ACTIVITY: As the answer, set down the lines below from the one containing "m => simp [Point.mapOwned]" through the one containing "fun h => by", exactly and inclusively, and no others.

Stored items
/-- The entries after a change of the summary in RUNNING: written, then the change event (R33, R43). -/
theorem tookEvents_points {s : State} (distinct : (s.points.map Point.number).Nodup) :
    (s.writeStatus.tookEvents (ownedFrom .status s.points)).points
      = s.points.map fun p => p.mapOwned fun o => if o.source = .status then tookSummary p.kind s.faults o else o := by
  simp only [State.tookEvents, State.writeStatus_points, List.map_map]
  refine List.map_congr_left fun p hp => ?_
  have sourced := number_mem_ownedFrom (src := .status) distinct hp
  simp only [Function.comp_apply, Point.mapOwned_number]
  cases owned : p.owned? with
  | none =>
    obtain ⟨n, k, role⟩ := p
    cases role with
    | owned o => cases owned
    | mirrored m => simp [Point.mapOwned]
  | some o =>
    have only : ∀ o', p.owned? = some o' → o' = o := fun o' h => by rw [owned] at h; exact (Option.some.inj h).symm
    by_cases source : o.source = .status
    · rw [if_pos (sourced.mpr ⟨o, owned, source⟩), Point.mapOwned_mapOwned]
      exact Point.mapOwned_congr fun o' ho' => by rw [only o' ho']; simp only [source, if_true, tookSummary_eq]
    · have away : p.number ∉ ownedFrom .status s.points := fun h => by
        obtain ⟨o', ho', source'⟩ := sourced.mp h
        exact source (only o' ho' ▸ source')
      rw [if_neg away]
      exact Point.mapOwned_congr fun o' ho' => by rw [only o' ho']; simp only [source, if_false]

/-- The points that a change of the summary brings to the urgent tail, in Point Table order (R33, R43). -/
theorem ownedFrom_filter_joins {s : State} (distinct : (s.points.map Point.number).Nodup) :
    (ownedFrom .status s.points).filter s.joins = s.points.filterMap fun p =>
      match p.role with
      | .owned o => if o.source = .status ∧ (o.sched = .quiet ∨ o.sched = .routine) then some p.number else none
      | .mirrored _ => none := by
  rw [ownedFrom, List.filter_map, List.filter_filter, ← List.filterMap_eq_map, ← List.filterMap_eq_filter, List.filterMap_filterMap]
  refine List.filterMap_congr fun p hp => ?_
  have at_p := ownedAt_of_mem distinct hp
  obtain ⟨n, k, role⟩ := p
  cases role with
  | mirrored m => simp [Option.guard, Point.owned?]
  | owned o =>
    simp only [Point.owned?] at at_p
    by_cases source : o.source = .status <;> by_cases quiet : o.sched = .quiet <;> by_cases routine : o.sched = .routine <;>
      simp [Option.guard, Point.owned?, State.joins, at_p, source, quiet, routine]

TASK ANSWER:
    | mirrored m => simp [Point.mapOwned]
  | some o =>
    have only : ∀ o', p.owned? = some o' → o' = o := fun o' h => by rw [owned] at h; exact (Option.some.inj h).symm
    by_cases source : o.source = .status
    · rw [if_pos (sourced.mpr ⟨o, owned, source⟩), Point.mapOwned_mapOwned]
      exact Point.mapOwned_congr fun o' ho' => by rw [only o' ho']; simp only [source, if_true, tookSummary_eq]
    · have away : p.number ∉ ownedFrom .status s.points := fun h => by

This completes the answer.